We are not in a position to propose a comprehensive theory of polarity sensitivity in the numerical domain, but we briefly review an account of one of these cases, namely about, based on Solt (2018). Working within a neo-Gricean alternative-based framework based on Katzir (2007), Solt analyzes the polarity sensitivity of approximator-modified numerals as deriving from competition with the corresponding unmodified numerals. The latter are calculated to be ‘better than’ the approximator-containing alternatives, being simpler and (in the sense Solt assumes) not definitively different in informativity. The result is an implicature that the unmodified form is not assertable. In the positive case the implicature is well-formed (the assertion of about 40 implicates that the speaker is not in a position to assert (exactly) 40). In the negative case, however, it results in a contradiction, producing ungrammaticality. Solt does not explicitly address the rescuing effect of discourse context, but her theory might be extended to specify that in a discourse context in which about n has previously been mentioned, the bare alternative tends to be removed from contention, thereby eliminating the source of contradiction and the resulting ungrammaticality.

An approach similar to that applied to about could potentially be extended to between constructions, and perhaps also to at least. Alternately, the polarity sensitivity of at least may relate in some way to its arguably more complex semantics, which has been proposed to involve modality (Geurts & Nouwen 2007), disjunction (Büring 2008), or an operation over speech acts (Cohen & Krifka 2014). Both Geurts & Nouwen and Cohen & Krifka proposed explanations for the polarity-based restrictions on at least based on their particular semantic analyses. Which of the possible analytical approaches will prove most explanatory may depend on what ultimately is determined to be the correct semantic analysis of at least.
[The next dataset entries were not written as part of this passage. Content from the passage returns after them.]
-- ==== Sys2Proof/Laws/Ops.lean ====
section
/-!
SUPPORT. What each shared operation of Machine/Ops.lean leaves alone, and what it writes.
-/
namespace Sys2Proof.Machine

/-- `inc` changes `pend`, `live` and nothing else. -/
@[simp] theorem State.inc_frame (s : State) (f : Field) (i n : Nat) :
    (s.inc f i n).pending = s.pending ∧ (s.inc f i n).actv = s.actv ∧ (s.inc f i n).held = s.held ∧ (s.inc f i n).fresh
    = s.fresh ∧ (s.inc f i n).rdata = s.rdata ∧ (s.inc f i n).time = s.time ∧ (s.inc f i n).up = s.up ∧ (s.inc f i
    n).relAt = s.relAt ∧ (s.inc f i n).timers = s.timers ∧ (s.inc f i n).slew = s.slew ∧ (s.inc f i n).ppsGood =
    s.ppsGood ∧ (s.inc f i n).srcLock = s.srcLock ∧ (s.inc f i n).ppsOut = s.ppsOut ∧ (s.inc f i n).axes = s.axes ∧
    (s.inc f i n).plls = s.plls ∧ (s.inc f i n).cal = s.cal ∧ (s.inc f i n).capt = s.capt ∧ (s.inc f i n).gates =
    s.gates ∧ (s.inc f i n).threads = s.threads ∧ (s.inc f i n).engines = s.engines ∧ (s.inc f i n).sigs = s.sigs ∧
    (s.inc f i n).im = s.im ∧ (s.inc f i n).dm = s.dm ∧ (s.inc f i n).frames = s.frames ∧ (s.inc f i n).pinQ = s.pinQ ∧
    (s.inc f i n).midQ = s.midQ ∧ (s.inc f i n).outQ = s.outQ ∧ (s.inc f i n).txing = s.txing ∧ (s.inc f i n).stage =
    s.stage ∧ (s.inc f i n).mirUse = s.mirUse ∧ (s.inc f i n).rxNum = s.rxNum ∧ (s.inc f i n).txNum = s.txNum ∧ (s.inc f
    i n).subm = s.subm ∧ (s.inc f i n).cram = s.cram ∧ (s.inc f i n).poison = s.poison ∧ (s.inc f i n).hostMem =
    s.hostMem ∧ (s.inc f i n).pwe = s.pwe ∧ (s.inc f i n).htx = s.htx ∧ (s.inc f i n).htxc = s.htxc ∧ (s.inc f i n).mbx
    = s.mbx ∧ (s.inc f i n).syncTotal = s.syncTotal ∧ (s.inc f i n).evq = s.evq ∧ (s.inc f i n).evOpen = s.evOpen ∧
    (s.inc f i n).evFifo = s.evFifo ∧ (s.inc f i n).ueLog = s.ueLog ∧ (s.inc f i n).refLog = s.refLog ∧ (s.inc f i
    n).chans = s.chans ∧ (s.inc f i n).health = s.health ∧ (s.inc f i n).healthSeq = s.healthSeq ∧ (s.inc f i n).irqSent
    = s.irqSent ∧ (s.inc f i n).irqMode = s.irqMode ∧ (s.inc f i n).msiLog = s.msiLog ∧ (s.inc f i n).d3hot = s.d3hot ∧
    (s.inc f i n).lbusLow = s.lbusLow ∧ (s.inc f i n).lbusHold = s.lbusHold ∧ (s.inc f i n).lbusLast = s.lbusLast ∧
    (s.inc f i n).imgCur = s.imgCur ∧ (s.inc f i n).imgBack = s.imgBack ∧ (s.inc f i n).imgLease = s.imgLease ∧ (s.inc f
    i n).backBlk = s.backBlk ∧ (s.inc f i n).leaseBlk = s.leaseBlk ∧ (s.inc f i n).commitReq = s.commitReq ∧ (s.inc f i
    n).leaseNs = s.leaseNs ∧ (s.inc f i n).leaseExp = s.leaseExp ∧ (s.inc f i n).flowMem = s.flowMem ∧ (s.inc f i
    n).apply = s.apply ∧ (s.inc f i n).olds = s.olds ∧ (s.inc f i n).snapDue = s.snapDue ∧ (s.inc f i n).snapWhn =
    s.snapWhn ∧ (s.inc f i n).snapClr = s.snapClr ∧ (s.inc f i n).snapMbx = s.snapMbx ∧ (s.inc f i n).shrews = s.shrews
    ∧ (s.inc f i n).shrPm = s.shrPm ∧ (s.inc f i n).shrFlags = s.shrFlags ∧ (s.inc f i n).gpLvl = s.gpLvl ∧ (s.inc f i
    n).gpOe = s.gpOe ∧ (s.inc f i n).vddio33 = s.vddio33 ∧ (s.inc f i n).ports = s.ports ∧ (s.inc f i n).arriving =
    s.arriving ∧ (s.inc f i n).ring = s.ring ∧ (s.inc f i n).ringLanes = s.ringLanes ∧ (s.inc f i n).cans = s.cans ∧
    (s.inc f i n).canLocks = s.canLocks ∧ (s.inc f i n).hwq = s.hwq ∧ (s.inc f i n).owlRep = s.owlRep ∧ (s.inc f i
    n).owl = s.owl ∧ (s.inc f i n).conns = s.conns ∧ (s.inc f i n).tws = s.tws ∧ (s.inc f i n).taps = s.taps ∧ (s.inc f
    i n).flashLog = s.flashLog ∧ (s.inc f i n).supOut = s.supOut ∧ (s.inc f i n).pwHash = s.pwHash ∧ (s.inc f i n).trngN
    = s.trngN ∧ (s.inc f i n).hlog = s.hlog ∧ (s.inc f i n).waitWr = s.waitWr ∧ (s.inc f i n).pfail = s.pfail ∧ (s.inc f
    i n).off = s.off ∧ (s.inc f i n).released = s.released ∧ (s.inc f i n).mbxSeq = s.mbxSeq ∧ (s.inc f i n).msix =
    s.msix ∧ (s.inc f i n).pba = s.pba ∧ (s.inc f i n).selRec = s.selRec ∧ (s.inc f i n).prof = s.prof ∧ (s.inc f i
    n).bundle = s.bundle ∧ (s.inc f i n).startQ = s.startQ ∧ (s.inc f i n).switch = s.switch ∧ (s.inc f i n).imgHash =
    s.imgHash ∧ (s.inc f i n).settOut = s.settOut ∧ (s.inc f i n).fstep = s.fstep ∧ (s.inc f i n).stepMask = s.stepMask
    ∧ (s.inc f i n).d3pend = s.d3pend := by
  unfold State.inc
  (repeat' split) <;> simp
@[simp] theorem State.get_inc_id (s : State) {f g : Field} (i j n : Nat) (h : f.id ≠ g.id) : (s.inc f i n).get g j = s.get g j :=
  s.get_put_id i j _ h
@[simp] theorem State.act_inc_id (s : State) {f g : Field} (i j n : Nat) (h : f.id ≠ g.id) : (s.inc f i n).act g j = s.act g j :=
  s.act_put_id i j _ h
@[simp] theorem State.on_inc_id (s : State) {f g : Field} (i j n : Nat) (h : f.id ≠ g.id) : (s.inc f i n).on g j = s.on g j :=
  s.on_put_id i j _ h

/-- `incWrap` changes `pend`, `live` and nothing else. -/
@[simp] theorem State.incWrap_frame (s : State) (f : Field) (i n : Nat) :
    (s.incWrap f i n).pending = s.pending ∧ (s.incWrap f i n).actv = s.actv ∧ (s.incWrap f i n).held = s.held ∧
    (s.incWrap f i n).fresh = s.fresh ∧ (s.incWrap f i n).rdata = s.rdata ∧ (s.incWrap f i n).time = s.time ∧ (s.incWrap
    f i n).up = s.up ∧ (s.incWrap f i n).relAt = s.relAt ∧ (s.incWrap f i n).timers = s.timers ∧ (s.incWrap f i n).slew
    = s.slew ∧ (s.incWrap f i n).ppsGood = s.ppsGood ∧ (s.incWrap f i n).srcLock = s.srcLock ∧ (s.incWrap f i n).ppsOut
    = s.ppsOut ∧ (s.incWrap f i n).axes = s.axes ∧ (s.incWrap f i n).plls = s.plls ∧ (s.incWrap f i n).cal = s.cal ∧
    (s.incWrap f i n).capt = s.capt ∧ (s.incWrap f i n).gates = s.gates ∧ (s.incWrap f i n).threads = s.threads ∧
    (s.incWrap f i n).engines = s.engines ∧ (s.incWrap f i n).sigs = s.sigs ∧ (s.incWrap f i n).im = s.im ∧ (s.incWrap f
    i n).dm = s.dm ∧ (s.incWrap f i n).frames = s.frames ∧ (s.incWrap f i n).pinQ = s.pinQ ∧ (s.incWrap f i n).midQ =
    s.midQ ∧ (s.incWrap f i n).outQ = s.outQ ∧ (s.incWrap f i n).txing = s.txing ∧ (s.incWrap f i n).stage = s.stage ∧
    (s.incWrap f i n).mirUse = s.mirUse ∧ (s.incWrap f i n).rxNum = s.rxNum ∧ (s.incWrap f i n).txNum = s.txNum ∧
    (s.incWrap f i n).subm = s.subm ∧ (s.incWrap f i n).cram = s.cram ∧ (s.incWrap f i n).poison = s.poison ∧ (s.incWrap
    f i n).hostMem = s.hostMem ∧ (s.incWrap f i n).pwe = s.pwe ∧ (s.incWrap f i n).htx = s.htx ∧ (s.incWrap f i n).htxc
    = s.htxc ∧ (s.incWrap f i n).mbx = s.mbx ∧ (s.incWrap f i n).syncTotal = s.syncTotal ∧ (s.incWrap f i n).evq = s.evq
    ∧ (s.incWrap f i n).evOpen = s.evOpen ∧ (s.incWrap f i n).evFifo = s.evFifo ∧ (s.incWrap f i n).ueLog = s.ueLog ∧
    (s.incWrap f i n).refLog = s.refLog ∧ (s.incWrap f i n).chans = s.chans ∧ (s.incWrap f i n).health = s.health ∧
    (s.incWrap f i n).healthSeq = s.healthSeq ∧ (s.incWrap f i n).irqSent = s.irqSent ∧ (s.incWrap f i n).irqMode =
    s.irqMode ∧ (s.incWrap f i n).msiLog = s.msiLog ∧ (s.incWrap f i n).d3hot = s.d3hot ∧ (s.incWrap f i n).lbusLow =
    s.lbusLow ∧ (s.incWrap f i n).lbusHold = s.lbusHold ∧ (s.incWrap f i n).lbusLast = s.lbusLast ∧ (s.incWrap f i
    n).imgCur = s.imgCur ∧ (s.incWrap f i n).imgBack = s.imgBack ∧ (s.incWrap f i n).imgLease = s.imgLease ∧ (s.incWrap
    f i n).backBlk = s.backBlk ∧ (s.incWrap f i n).leaseBlk = s.leaseBlk ∧ (s.incWrap f i n).commitReq = s.commitReq ∧
    (s.incWrap f i n).leaseNs = s.leaseNs ∧ (s.incWrap f i n).leaseExp = s.leaseExp ∧ (s.incWrap f i n).flowMem =
    s.flowMem ∧ (s.incWrap f i n).apply = s.apply ∧ (s.incWrap f i n).olds = s.olds ∧ (s.incWrap f i n).snapDue =
    s.snapDue ∧ (s.incWrap f i n).snapWhn = s.snapWhn ∧ (s.incWrap f i n).snapClr = s.snapClr ∧ (s.incWrap f i
    n).snapMbx = s.snapMbx ∧ (s.incWrap f i n).shrews = s.shrews ∧ (s.incWrap f i n).shrPm = s.shrPm ∧ (s.incWrap f i
    n).shrFlags = s.shrFlags ∧ (s.incWrap f i n).gpLvl = s.gpLvl ∧ (s.incWrap f i n).gpOe = s.gpOe ∧ (s.incWrap f i
    n).vddio33 = s.vddio33 ∧ (s.incWrap f i n).ports = s.ports ∧ (s.incWrap f i n).arriving = s.arriving ∧ (s.incWrap f
    i n).ring = s.ring ∧ (s.incWrap f i n).ringLanes = s.ringLanes ∧ (s.incWrap f i n).cans = s.cans ∧ (s.incWrap f i
    n).canLocks = s.canLocks ∧ (s.incWrap f i n).hwq = s.hwq ∧ (s.incWrap f i n).owlRep = s.owlRep ∧ (s.incWrap f i
    n).owl = s.owl ∧ (s.incWrap f i n).conns = s.conns ∧ (s.incWrap f i n).tws = s.tws ∧ (s.incWrap f i n).taps = s.taps
    ∧ (s.incWrap f i n).flashLog = s.flashLog ∧ (s.incWrap f i n).supOut = s.supOut ∧ (s.incWrap f i n).pwHash =
    s.pwHash ∧ (s.incWrap f i n).trngN = s.trngN ∧ (s.incWrap f i n).hlog = s.hlog ∧ (s.incWrap f i n).waitWr = s.waitWr
    ∧ (s.incWrap f i n).pfail = s.pfail ∧ (s.incWrap f i n).off = s.off ∧ (s.incWrap f i n).released = s.released ∧
    (s.incWrap f i n).mbxSeq = s.mbxSeq ∧ (s.incWrap f i n).msix = s.msix ∧ (s.incWrap f i n).pba = s.pba ∧ (s.incWrap f
    i n).selRec = s.selRec ∧ (s.incWrap f i n).prof = s.prof ∧ (s.incWrap f i n).bundle = s.bundle ∧ (s.incWrap f i
    n).startQ = s.startQ ∧ (s.incWrap f i n).switch = s.switch ∧ (s.incWrap f i n).imgHash = s.imgHash ∧ (s.incWrap f i
    n).settOut = s.settOut ∧ (s.incWrap f i n).fstep = s.fstep ∧ (s.incWrap f i n).stepMask = s.stepMask ∧ (s.incWrap f
    i n).d3pend = s.d3pend := by
  unfold State.incWrap
  (repeat' split) <;> simp
@[simp] theorem State.get_incWrap_id (s : State) {f g : Field} (i j n : Nat) (h : f.id ≠ g.id) : (s.incWrap f i n).get g j = s.get g j :=
  s.get_put_id i j _ h
@[simp] theorem State.act_incWrap_id (s : State) {f g : Field} (i j n : Nat) (h : f.id ≠ g.id) : (s.incWrap f i n).act g j = s.act g j :=
  s.act_put_id i j _ h
@[simp] theorem State.on_incWrap_id (s : State) {f g : Field} (i j n : Nat) (h : f.id ≠ g.id) : (s.incWrap f i n).on g j = s.on g j :=
  s.on_put_id i j _ h

/-- `sendIrq` changes `irqSent`, `pba`, `d3pend` and nothing else. -/
@[simp] theorem State.sendIrq_frame (s : State) (b : Nat) :
    (s.sendIrq b).pending = s.pending ∧ (s.sendIrq b).pend = s.pend ∧ (s.sendIrq b).actv = s.actv ∧ (s.sendIrq b).live =
    s.live ∧ (s.sendIrq b).held = s.held ∧ (s.sendIrq b).fresh = s.fresh ∧ (s.sendIrq b).rdata = s.rdata ∧ (s.sendIrq
    b).time = s.time ∧ (s.sendIrq b).up = s.up ∧ (s.sendIrq b).relAt = s.relAt ∧ (s.sendIrq b).timers = s.timers ∧
    (s.sendIrq b).slew = s.slew ∧ (s.sendIrq b).ppsGood = s.ppsGood ∧ (s.sendIrq b).srcLock = s.srcLock ∧ (s.sendIrq
    b).ppsOut = s.ppsOut ∧ (s.sendIrq b).axes = s.axes ∧ (s.sendIrq b).plls = s.plls ∧ (s.sendIrq b).cal = s.cal ∧
    (s.sendIrq b).capt = s.capt ∧ (s.sendIrq b).gates = s.gates ∧ (s.sendIrq b).threads = s.threads ∧ (s.sendIrq
    b).engines = s.engines ∧ (s.sendIrq b).sigs = s.sigs ∧ (s.sendIrq b).im = s.im ∧ (s.sendIrq b).dm = s.dm ∧
    (s.sendIrq b).frames = s.frames ∧ (s.sendIrq b).pinQ = s.pinQ ∧ (s.sendIrq b).midQ = s.midQ ∧ (s.sendIrq b).outQ =
    s.outQ ∧ (s.sendIrq b).txing = s.txing ∧ (s.sendIrq b).stage = s.stage ∧ (s.sendIrq b).mirUse = s.mirUse ∧
    (s.sendIrq b).rxNum = s.rxNum ∧ (s.sendIrq b).txNum = s.txNum ∧ (s.sendIrq b).subm = s.subm ∧ (s.sendIrq b).cram =
    s.cram ∧ (s.sendIrq b).poison = s.poison ∧ (s.sendIrq b).hostMem = s.hostMem ∧ (s.sendIrq b).pwe = s.pwe ∧
    (s.sendIrq b).htx = s.htx ∧ (s.sendIrq b).htxc = s.htxc ∧ (s.sendIrq b).mbx = s.mbx ∧ (s.sendIrq b).syncTotal =
    s.syncTotal ∧ (s.sendIrq b).evq = s.evq ∧ (s.sendIrq b).evOpen = s.evOpen ∧ (s.sendIrq b).evFifo = s.evFifo ∧
    (s.sendIrq b).ueLog = s.ueLog ∧ (s.sendIrq b).refLog = s.refLog ∧ (s.sendIrq b).chans = s.chans ∧ (s.sendIrq
    b).health = s.health ∧ (s.sendIrq b).healthSeq = s.healthSeq ∧ (s.sendIrq b).irqMode = s.irqMode ∧ (s.sendIrq
    b).msiLog = s.msiLog ∧ (s.sendIrq b).d3hot = s.d3hot ∧ (s.sendIrq b).lbusLow = s.lbusLow ∧ (s.sendIrq b).lbusHold =
    s.lbusHold ∧ (s.sendIrq b).lbusLast = s.lbusLast ∧ (s.sendIrq b).imgCur = s.imgCur ∧ (s.sendIrq b).imgBack =
    s.imgBack ∧ (s.sendIrq b).imgLease = s.imgLease ∧ (s.sendIrq b).backBlk = s.backBlk ∧ (s.sendIrq b).leaseBlk =
    s.leaseBlk ∧ (s.sendIrq b).commitReq = s.commitReq ∧ (s.sendIrq b).leaseNs = s.leaseNs ∧ (s.sendIrq b).leaseExp =
    s.leaseExp ∧ (s.sendIrq b).flowMem = s.flowMem ∧ (s.sendIrq b).apply = s.apply ∧ (s.sendIrq b).olds = s.olds ∧
    (s.sendIrq b).snapDue = s.snapDue ∧ (s.sendIrq b).snapWhn = s.snapWhn ∧ (s.sendIrq b).snapClr = s.snapClr ∧
    (s.sendIrq b).snapMbx = s.snapMbx ∧ (s.sendIrq b).shrews = s.shrews ∧ (s.sendIrq b).shrPm = s.shrPm ∧ (s.sendIrq
    b).shrFlags = s.shrFlags ∧ (s.sendIrq b).gpLvl = s.gpLvl ∧ (s.sendIrq b).gpOe = s.gpOe ∧ (s.sendIrq b).vddio33 =
    s.vddio33 ∧ (s.sendIrq b).ports = s.ports ∧ (s.sendIrq b).arriving = s.arriving ∧ (s.sendIrq b).ring = s.ring ∧
    (s.sendIrq b).ringLanes = s.ringLanes ∧ (s.sendIrq b).cans = s.cans ∧ (s.sendIrq b).canLocks = s.canLocks ∧
    (s.sendIrq b).hwq = s.hwq ∧ (s.sendIrq b).owlRep = s.owlRep ∧ (s.sendIrq b).owl = s.owl ∧ (s.sendIrq b).conns =
    s.conns ∧ (s.sendIrq b).tws = s.tws ∧ (s.sendIrq b).taps = s.taps ∧ (s.sendIrq b).flashLog = s.flashLog ∧ (s.sendIrq
    b).supOut = s.supOut ∧ (s.sendIrq b).pwHash = s.pwHash ∧ (s.sendIrq b).trngN = s.trngN ∧ (s.sendIrq b).hlog = s.hlog
    ∧ (s.sendIrq b).waitWr = s.waitWr ∧ (s.sendIrq b).pfail = s.pfail ∧ (s.sendIrq b).off = s.off ∧ (s.sendIrq
    b).released = s.released ∧ (s.sendIrq b).mbxSeq = s.mbxSeq ∧ (s.sendIrq b).msix = s.msix ∧ (s.sendIrq b).selRec =
    s.selRec ∧ (s.sendIrq b).prof = s.prof ∧ (s.sendIrq b).bundle = s.bundle ∧ (s.sendIrq b).startQ = s.startQ ∧
    (s.sendIrq b).switch = s.switch ∧ (s.sendIrq b).imgHash = s.imgHash ∧ (s.sendIrq b).settOut = s.settOut ∧ (s.sendIrq
    b).fstep = s.fstep ∧ (s.sendIrq b).stepMask = s.stepMask := by
  unfold State.sendIrq
  (repeat' split) <;> simp
@[simp] theorem State.get_sendIrq (s : State) (b : Nat) {f : Field} (j : Nat) :
    (s.sendIrq b).get f j = s.get f j := by
  unfold State.sendIrq
  (repeat' split) <;> rfl
@[simp] theorem State.act_sendIrq (s : State) (b : Nat) {f : Field} (j : Nat) :
    (s.sendIrq b).act f j = s.act f j := by
  unfold State.sendIrq
  (repeat' split) <;> rfl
The felicity constraint in (41) was stated with reference to sentences containing numerical expressions. It is unlikely, though, that such a principle of language use would apply only to such a narrow class of assertions. Thoroughly investigating the possible role of convexity outside the domain of number words would take us beyond the scope of the present paper, but we briefly note that parallel non-numerical examples can also be constructed. In the context of an Olympic ski race, for example, (50a) describes a non-convex region of the space of logical possibilities, encompassing results both better than and worse than third place; correspondingly, it is infelicitous as an answer to a neutral QUD. By contrast, (50b) has a convex interpretation (any place below the top three), and while perhaps somewhat lacking in informativity is considerably better than (50a) in the neutral context. Finally, just as in the numerical case, the addition of even removes the infelicity:

 (50) [In the context of an Olympic ski race:] How did Sue do? a. ??She didn’t win the bronze medal. b. She didn’t win a medal. c. She didn’t even win the bronze medal.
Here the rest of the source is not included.